Koordinator Biogas Plan Sungai Budi Group, Heri Sutanto mengakui bahwa pabrik tempatnya bekerja memang menimbulkan bau tidak sedap. Limbah yang dihasilkan dari proses pembuatan tepung tapioka berupa limbah organik, dari aktivitas dari bahan organik inilah yang menimbulkan bau.

Penangan bau dengan penutupan kolam menggunakan cover lagoon. Biogas yang dihasilkan dari aktivitas pabrik dimanfaatkan sebagai sumber energi terbaru,  salah satunya untuk bahan bakar proses pengeringan tapioka.
Biogas ini yang menimbulkan bau karena mengandung H2S,CO2 dan gas metana. “Gas metana ini kalau tidak kita cover akan menghasilkan gas rumah kaca,” kata Heri.

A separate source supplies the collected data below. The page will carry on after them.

/-- One strand (R15, R21, R47, R50, R53, R280). -/
structure Strand where
  pc      : W64 := 0
  live    : Bool := false
  wait    : Wait := .none
  /-- Main registers that differ from the start value. -/
  regs    : List (Nat × Reg) := []
  /-- Valid operand-file entries. -/
  o       : List (Nat × Val) := []
  /-- Last results, newest first; none is an invalid entry. -/
  q       : List (Option Val) := []
  preds   : BitVec 7 := 0
  stack   : List W64 := []
  lineage : BitVec 4 := 0
  status  : W32 := 0
  faddr   : W64 := 0
  /-- Private bytes written (R66). -/
  priv    : List Host.Cell := []
  /-- Private tangent plane words, key `i·2^32 + offset` (R67). -/
  planes  : List (Nat × W32) := []
  /-- Private pages that are not mapped, each as its first offset and its size (R66). -/
  absent  : List (Nat × Nat) := []
  /-- Model: the step of the strand's last `mfence` (R177, log 13). -/
  fence   : Nat := 0
  /-- Model: up to which step the writes of other strands of the block precede this one, by barrier releases (R177). -/
  seen    : Clock := []
  /-- Model: what its wavelet had seen at the strand's last `mfence` (R177, R170). -/
  fenced  : Clock := []
  /-- Model: overwritten register values: register, the step of the write over it (none for an engine's fill that nothing has
  found yet), bits (R177, log 13). -/
  past    : List (Nat × Option Nat × W32) := []
  /-- Model: registers that an engine filled and that nothing has found full since, with what precedes the strand's later
  accesses once something does (R174, R177, log 13). -/
  arrived : List (Nat × Clock) := []
  deriving DecidableEq, Repr

/-- The effect that the following seal applies (R25). -/
inductive Deferred where
  /-- New PCs of the lanes that take the transfer. -/
  | goto (ts : List (Nat × W64))
  | exit (lanes : Mask)
  | wait (ws : List (Nat × Wait))
  /-- Return from the handler. -/
  | retX (skip : Bool)
  deriving DecidableEq, Repr

/-- A run being issued (R23, R24). -/
structure Run where
  start    : W64
  /-- Instructions issued in the run. -/
  count    : Nat
  lanes    : Mask
  /-- Whether the last instruction was a control or waiting instruction (R25). -/
  mustSeal : Bool := false
  deferred : Option Deferred := none
  deriving DecidableEq, Repr

/-- What the trap context keeps of the interrupted run (R26, R168). -/
structure Handler where
  /-- Lanes of the trapping bundle. -/
  lanes  : Mask
  run    : Run
  o      : List (Nat × List (Nat × Val))
  q      : List (Nat × List (Option Val))
  /-- Lanes of a memory instruction that `ret.x` replays, and lanes held back by R360. -/
  marked : Option Mask
  held   : Mask
  /-- The empty destinations of the lanes left to be performed; `ret.x.skip` abandons those of the marked ones (R311). -/
  abandon : List (Nat × List Nat)
  deriving DecidableEq, Repr

/-- Why the bundle does not issue its next instruction. -/
inductive Stall where
  | none
  /-- A source is empty under policy 0 (R58). -/
  | empty
  /-- Faulted lanes are at Pewter (R151); `whole`: the instruction is then executed again in every lane (R246). -/
  | fault (whole : Bool)
  /-- The instruction word cannot be fetched (R252). -/
  | fetch
  /-- The unit of the instruction word fails its check and its refetch is awaited (R13, R165). -/
  | check
  /-- `mclaim` waits for slots (R197). -/
  | claim
  /-- `sysc` VERSION, or PAGEIN, waits for Pewter's answer (R352). -/
  | sysc (version : Bool) (f : Fields)
  deriving DecidableEq, Repr

/-- One wavelet (R15, R52, R68). -/
structure Wavelet where
  width   : Nat
  lanes   : List Strand
  w       : List (Nat × UReg) := []
  seed    : W32 := 0
  mode    : BitVec 3 := 0
  alpha   : W32 := 0x3F800000
  req     : BitVec 2 := 0
  cause   : Nat := 0
  epc     : W64 := 0
  fmask   : Mask := 0
  handler : Option Handler := none
  run     : Option Run := none
  /-- Pending yield pass: the start and the bundle of the run that yielded (R28). -/
  pass    : Option (W64 × Mask) := none
  stall   : Stall := .none
  /-- Lanes of the current instruction still to be performed, when it is replayed (R151, R181). -/
  replay  : Option Mask := none
  /-- Page faults at Pewter, lane and address (R151). -/
  faults  : List (Nat × W64) := []
  /-- Check-value failures, lane and address (R165). -/
  integ   : List (Nat × W64) := []
  /-- Units that failed in a lane of the current instruction and whose refetch has been tried (R165). -/
  tried   : List UnitKey := []
  /-- The refetch of the unit of the instruction word has been tried (R13, R165). -/
  retried : Bool := false
  /-- Lanes whose unit no refetch mended; they trap once the other lanes are performed (R165, R360). -/
  failing : List (Nat × W64) := []
  /-- Registers the faulted instruction marked empty, by lane (R311). -/
  marks   : List (Nat × List Nat) := []
  /-- Slots granted to the stalled `mclaim` (R318). -/
  granted : Option Nat := none
  slice   : Nat := 0
  age     : Nat := 0
  /-- Model: steps for which the wavelet has been ready without issuing (R40, R250, log 2). -/
  waited  : Nat := 0
  /-- The wavelet stopped at a seal for pre-emption or suspension (R43, R253). -/
  stopped : Bool := false
  /-- Check values of units of private memory that differ from the computed ones, by plane and unit (R66, R164). -/
  checks  : List ((Nat × Nat) × W32) := []
  /-- Model: what precedes the later accesses of a lane that a release of `mwait` lets go (R174, R177, log 13). -/
  mseen   : Clock := []
  deriving DecidableEq, Repr

/-- The contents of a filled operand-memory slot (R197): format, role (0 A, 1 B), sparsity code, the elements row by
row (none where a sparse tile holds no value; an `i4o` element as the E4M3 code of its unscaled value, R101) and, for a
tile with block scales, the scale of each element (none where its page has no scale plane, R324). -/
structure Tile where
  ty     : Ty
  role   : Nat
  sp     : Nat
  rows   : Nat
  cols   : Nat
  elems  : List (Option Nat)
  scales : List (Option Nat)
  deriving DecidableEq, Repr

/-- One block (R15). -/
structure Block where
  task    : Nat
  /-- sys.block. -/
  idx     : Nat
  /-- sys.cluster (R45). -/
  home    : Nat
  /-- The cluster that holds it now. -/
  at'     : Nat
  width   : Nat
  /-- Scratchpad bytes that are not 0 (R239). -/
  scratch : List Host.Cell := []
  /-- Model: units that `barinit` made barrier objects; a store leaves their WT bit alone (R37, log 20). -/
  objs    : List Nat := []
  /-- Slots held, each with its fill if any (R197). -/
  slots   : List (Nat × Option Tile) := []
  /-- Released slots that an issued command still uses (R197). -/
  freeing : List (Nat × Option Tile) := []
  /-- cp.wptr0-3 (R179). -/
  wptr    : List W64 := [0, 0, 0, 0]
  /-- Bytes submitted on each channel (R195). -/
  sent    : List W64 := [0, 0, 0, 0]
  /-- amax0-3 (R204). -/
  amax    : List W32 := [0, 0, 0, 0]
  /-- Matrix failure since the last report: cause and count (R205). -/
  fail    : Option (Nat × Nat) := none
  /-- Model: overwritten scratchpad units: unit address, step, bytes (R177, log 13). -/
  past    : List (Nat × Nat × BitVec 128) := []
  /-- Model: what the arrivals at the barrier object of each unit had seen (R38, R177). -/
  sync    : List (Nat × Sync) := []
  /-- Model: what a read of each channel's write pointer shows of the records' submitters (R174, R179). -/
  wsync   : List Clock := [[], [], [], []]
  ended   : Bool := false
  /-- Scratchpad and slots still held after the end (R42). -/
  held    : Bool := true
  deriving DecidableEq, Repr
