-- ==== Sys2Proof/Machine/Ops.lean ====
section
/-! DEFINITION. The shared operations over a wavelet's place in the machine: its environment, the end of blocks and
spans (R41, R42), the suspension of a grid (R253), taking a trap (R168, R126, R361), returning from one (R338, R311),
and the start of a run (R23, R28). -/

namespace Sys2Proof.Machine

/-- What a wavelet's instructions see around it. -/
structure Env where
  wid  : WavId
  wav  : Wavelet
  blk  : Block
  span : Span
  task : Task
  job  : Job
  deriving DecidableEq, Repr

/-- The environment of a wavelet, where all of it exists. -/
def State.env? (s : State) (w : WavId) : Option Env :=
  match s.wav? w, s.blk? w.block, s.span? w.span with
  | some v, some b, some p =>
    match s.task? p.task with
    | some t => some ⟨w, v, b, p, t, s.job t.ctx⟩
    | none => none
  | _, _, _ => none

def Env.kern (e : Env) : Kern := e.task.kern
/-- Declared K (R72). -/
def Env.K (e : Env) : Nat := e.kern.count
def Env.alloc (e : Env) : Nat := e.kern.alloc
def Env.strict (e : Env) : Bool := e.wav.mode.getLsbD 0
def Env.idivTrap (e : Env) : Bool := e.wav.mode.getLsbD 1
def Env.ftz (e : Env) : Bool := e.wav.mode.getLsbD 2
def Env.lane (e : Env) (l : Nat) : Strand := e.wav.lane l

/-- The block whose scratchpad an address of a wavelet's command names (R143). -/
def targetOf (w : WavId) (a : W64) : Option BlkId :=
  match window a with
  | .sp .. => some w.block
  | .span r _ => some ⟨w.span, r⟩
  | _ => none

/-- Whether outstanding work writes a block's scratchpad or counts on an object in it: work of its own wavelets, and the
copies of other blocks of the span that name it (R42). -/
def Op.uses (o : Op) (b : BlkId) : Bool :=
  o.wid.block == b || match o.work with
    | .bulk c => c.bar == b || targetOf o.wid (c.desc.extractLsb' 64 64) == some b ||
        targetOf o.wid (c.desc.extractLsb' 384 64) == some b
    | .cpl _ _ dst _ _ => targetOf o.wid dst == some b
    | _ => false

/-- Whether work still uses a block's scratchpad (R42). -/
def State.blockBusy (s : State) (b : BlkId) : Bool := s.ops.any (·.uses b)

/-- Whether a matrix command of a block is outstanding (R42). -/
def State.matrixBusy (s : State) (b : BlkId) : Bool :=
  s.ops.any fun o => o.wid.block == b && match o.work with | .matrix .. => true | _ => false

/-- Sample a cluster's count of its clocks, which never decreases, once in a step (R260, log 8). -/
def State.sampleCyc (s : State) (cl : Nat) : Nat × State :=
  let k := s.cluster cl
  let n := if k.sampled == some s.steps then k.cyc else k.cyc + Config.clusterClocks cl s.steps
  (n, s.modCluster cl fun k => { k with cyc := n, sampled := some s.steps })

/-- The clock of a cluster in units of 10 MHz (R258): the lowest that a span gives it which has a block there, 1.3 GHz
where none gives it one. -/
def State.clockOf (s : State) (cl : Nat) : Nat :=
  let given := s.blocks.filterMap fun b =>
    if b.2.at' == cl && !b.2.ended && !s.savedBlk b.1 then (s.span? b.1.span).bind fun p => p.clocks[b.1.pos]? else none
  match given with
  | [] => 130
  | x :: xs => xs.foldl min x

/-- Renew the clocks of clusters (R258). -/
def State.reclock (s : State) (cls : List Nat) : State :=
  cls.foldl (fun s cl => s.modCluster cl fun c => { c with clock := s.clockOf cl }) s

/-- The clusters that hold the blocks of a span whose ranking gives clocks (R258). -/
def State.ranked (s : State) (sp : Nat) : List Nat :=
  match s.span? sp with
  | some p => if p.clocks.isEmpty then [] else (s.blocks.filter (·.1.span == sp)).map (·.2.at')
  | none => []

/-- Mark the end of blocks whose wavelets have all exited, release what no work uses, and drop a span whose blocks
have all ended (R41, R42, R258, R264). -/
def State.reap (s : State) (sp : Nat) : State :=
  match s.span? sp with
  | none => s
  | some p =>
    let bs := (List.range p.blocks).map fun i => (⟨sp, i⟩ : BlkId)
    let s := bs.foldl (fun s b => match s.blk? b with
      | none => s
      | some k =>
        let fin := (s.wavsOf b).all fun v => v.2.live.isEmpty
        let s := if fin && !k.ended then
            (s.setBlk b { k with ended := true }).modTask p.task fun t => { t with ended := t.ended + 1 }
          else s
        let s := if fin && !s.matrixBusy b then s.modBlk b fun k => { k with slots := [], freeing := [] } else s
        if fin && !s.blockBusy b then s.modBlk b fun k => { k with held := false } else s) s
    let cls := s.ranked sp
    let s := if bs.all fun b => match s.blk? b with | some k => k.ended && !k.held | none => true then
      { s with spans := Assoc.del s.spans sp, blocks := s.blocks.filter (·.1.span != sp),
               wavs := s.wavs.filter (·.1.span != sp),
               cur := match s.cur with | some w => if w.span == sp then none else some w | none => none }
    else s
    s.reclock cls

/-- Discard every span of a grid, its commands and its records (R253). -/
def State.discard (s : State) (t : Nat) : State :=
  let gone := (s.spans.filter (·.2.task == t)).map (·.1)
  let out := fun (n : Nat) => !gone.contains n
  let cls := (gone.map s.ranked).flatten
  let s := { s with
           spans := s.spans.filter (out ·.1), blocks := s.blocks.filter (out ·.1.span),
           wavs := s.wavs.filter (out ·.1.span), ops := s.ops.filter (out ·.wid.span),
           claims := s.claims.filter (out ·.2.1.span),
           cur := match s.cur with | some w => if out w.span then some w else none | none => none }
  s.reclock cls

PT BSSW bersedia memenuhi tuntutan warga akan menangani permasalahan ini selambat-lambatnya satu minggu untuk menutup cover lagoon yang robek. Namun pihak PT tidak menjamin bau akan hilang seratus persen, berdasarkan pengalaman Heri menangani limbah pabrik setelah adanya pemanfaatan biogas bau berkurang.

“Kalau semisal hilang seratus persen itu merupakan hal yang tidak mungkin,” ujarnya.
Terkait dengan limbah yang dibuang ke sungai, ia memastikan jika limbah sudah dalam keadaan steril. “Limbah sudah dibuang ke sungai sudah terakhir pada bak 10 sudah netral, ikan saja hidup disana,” sanggahnya.